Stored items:
------------------------
/-- In the execute phase PC is an instruction's address plus 2, so at least 2 and at most 0x1000. -/
theorem exec_keeps_pcBounded {i : Instr} {s t : State} (h : exec i s = .next t) (hlow : 2 ≤ s.pc.toNat)
    (hpc : s.pc.toNat ≤ 0x1000) (hstack : ∀ a ∈ s.stack, a.toNat ≤ 0x1000) : t.PcBounded := by
  have hkeep : s.pc.toNat ≤ 0x10FE := by omega
  cases i with
  | ret =>
    obtain ⟨a, rest, hs, rfl⟩ := popToPc_eq_next.mp h
    rw [hs] at hstack
    obtain ⟨ha, hrest⟩ := List.forall_mem_cons.mp hstack
    exact ⟨Nat.le_trans ha (by decide), hrest⟩
  | call nnn =>
    obtain ⟨-, rfl⟩ := exec_call_eq_next h
    have hnnn := nnn.isLt
    exact ⟨by rw [State.setPc_pc, addr16_toNat]; omega, List.forall_mem_cons.mpr ⟨hpc, hstack⟩⟩
  | jp nnn =>
    cases h
    have hnnn := nnn.isLt
    exact ⟨by rw [State.setPc_pc, addr16_toNat]; omega, hstack⟩
  | jpV0 nnn =>
    cases h
    have hnnn := nnn.isLt
    have hv0 := (s.reg 0).isLt
    exact ⟨by rw [State.setPc_pc, addr16_add_zext16_toNat]; omega, hstack⟩
  | seI x kk | sneI x kk | seR x y | sneR x y => cases h; exact skipIf_pcBounded hpc hstack _
  | skp x | sknp x => obtain ⟨c, rfl⟩ := skipOnKey_eq_next h; exact skipIf_pcBounded hpc hstack c
  | ldVxK x =>
    obtain ⟨l, rfl⟩ | ⟨k, rfl⟩ := exec_ldVxK_eq_next h
    · have hsub : (s.pc - 2).toNat = s.pc.toNat - 2 := BitVec.toNat_sub_of_le hlow
      exact ⟨by rw [State.setPc_pc, hsub]; omega, hstack⟩
    · exact ⟨hkeep, hstack⟩
  | _ =>
    obtain ⟨-, hpart⟩ := exec_frame h
    have hpc' : t.pc = s.pc := hpart .pc (by simp [partsWritten])
    have hstack' : t.stack = s.stack := hpart .stack (by simp [partsWritten])
    rw [State.PcBounded, hpc', hstack']
    exact ⟨hkeep, hstack⟩

/-- Settles O17: a fetched word advances PC to 0x1000 at most, from where no instruction passes 0x10FE. -/
theorem stepKeepsPcBounded : Obligations.StepKeepsPcBounded := by
  refine fun s hs => ⟨fun t h => ?_, fun f h => ?_⟩
  · have ⟨hpc, hstack⟩ := hs
    obtain ⟨-, rfl⟩ | ⟨-, w, hfetch, ⟨i, u, -, hexec, rfl⟩ | ⟨-, rfl⟩⟩ := step_eq_next.mp h
    · exact hs
    · obtain ⟨hlow, hadv⟩ := advancePc_toNat hfetch
      have hu : u.PcBounded := exec_keeps_pcBounded hexec hlow hadv hstack
      exact hu
    · obtain ⟨-, hadv⟩ := advancePc_toNat hfetch
      exact ⟨Nat.le_trans hadv (by decide), hstack⟩
  · obtain ⟨hpc, hstack⟩ := hs
    obtain ⟨-, ⟨a, -, rfl⟩ | ⟨w, i, c, v, m, hfetch, -, -, -, rfl⟩⟩ := step_fault_cases h
    · rw [Fault.frozen_ofCause]; exact ⟨hpc, hstack⟩
    · rw [Fault.frozen_ofCause]
      obtain ⟨-, hadv⟩ := advancePc_toNat hfetch
      exact ⟨Nat.le_trans hadv (by decide), hstack⟩

/-! ### A key is latched only on the waiting instruction (R22, R146) -/

theorem latchWaits_of_none {s : State} (h : s.latch = none) : s.LatchWaits := fun hne => absurd h hne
------------------------
_YOUR ASSIGNMENT_
Each line of the data above should appear again in your answer, exactly as given.

_THE ANSWER_
/-- In the execute phase PC is an instruction's address plus 2, so at least 2 and at most 0x1000. -/
theorem exec_keeps_pcBounded {i : Instr} {s t : State} (h : exec i s = .next t) (hlow : 2 ≤ s.pc.toNat)
    (hpc : s.pc.toNat ≤ 0x1000) (hstack : ∀ a ∈ s.stack, a.toNat ≤ 0x1000) : t.PcBounded := by
  have hkeep : s.pc.toNat ≤ 0x10FE := by omega
  cases i with
  | ret =>
    obtain ⟨a, rest, hs, rfl⟩ := popToPc_eq_next.mp h
    rw [hs] at hstack
    obtain ⟨ha, hrest⟩ := List.forall_mem_cons.mp hstack
    exact ⟨Nat.le_trans ha (by decide), hrest⟩
  | call nnn =>
    obtain ⟨-, rfl⟩ := exec_call_eq_next h
    have hnnn := nnn.isLt
    exact ⟨by rw [State.setPc_pc, addr16_toNat]; omega, List.forall_mem_cons.mpr ⟨hpc, hstack⟩⟩
  | jp nnn =>
    cases h
    have hnnn := nnn.isLt
    exact ⟨by rw [State.setPc_pc, addr16_toNat]; omega, hstack⟩
  | jpV0 nnn =>
    cases h
    have hnnn := nnn.isLt
    have hv0 := (s.reg 0).isLt
    exact ⟨by rw [State.setPc_pc, addr16_add_zext16_toNat]; omega, hstack⟩
  | seI x kk | sneI x kk | seR x y | sneR x y => cases h; exact skipIf_pcBounded hpc hstack _
  | skp x | sknp x => obtain ⟨c, rfl⟩ := skipOnKey_eq_next h; exact skipIf_pcBounded hpc hstack c
  | ldVxK x =>
    obtain ⟨l, rfl⟩ | ⟨k, rfl⟩ := exec_ldVxK_eq_next h
    · have hsub : (s.pc - 2).toNat = s.pc.toNat - 2 := BitVec.toNat_sub_of_le hlow
      exact ⟨by rw [State.setPc_pc, hsub]; omega, hstack⟩
    · exact ⟨hkeep, hstack⟩
  | _ =>
    obtain ⟨-, hpart⟩ := exec_frame h
    have hpc' : t.pc = s.pc := hpart .pc (by simp [partsWritten])
    have hstack' : t.stack = s.stack := hpart .stack (by simp [partsWritten])
    rw [State.PcBounded, hpc', hstack']
    exact ⟨hkeep, hstack⟩

/-- Settles O17: a fetched word advances PC to 0x1000 at most, from where no instruction passes 0x10FE. -/
theorem stepKeepsPcBounded : Obligations.StepKeepsPcBounded := by
  refine fun s hs => ⟨fun t h => ?_, fun f h => ?_⟩
  · have ⟨hpc, hstack⟩ := hs
    obtain ⟨-, rfl⟩ | ⟨-, w, hfetch, ⟨i, u, -, hexec, rfl⟩ | ⟨-, rfl⟩⟩ := step_eq_next.mp h
    · exact hs
    · obtain ⟨hlow, hadv⟩ := advancePc_toNat hfetch
      have hu : u.PcBounded := exec_keeps_pcBounded hexec hlow hadv hstack
      exact hu
    · obtain ⟨-, hadv⟩ := advancePc_toNat hfetch
      exact ⟨Nat.le_trans hadv (by decide), hstack⟩
  · obtain ⟨hpc, hstack⟩ := hs
    obtain ⟨-, ⟨a, -, rfl⟩ | ⟨w, i, c, v, m, hfetch, -, -, -, rfl⟩⟩ := step_fault_cases h
    · rw [Fault.frozen_ofCause]; exact ⟨hpc, hstack⟩
    · rw [Fault.frozen_ofCause]
      obtain ⟨-, hadv⟩ := advancePc_toNat hfetch
      exact ⟨Nat.le_trans hadv (by decide), hstack⟩

/-! ### A key is latched only on the waiting instruction (R22, R146) -/

theorem latchWaits_of_none {s : State} (h : s.latch = none) : s.LatchWaits := fun hne => absurd h hne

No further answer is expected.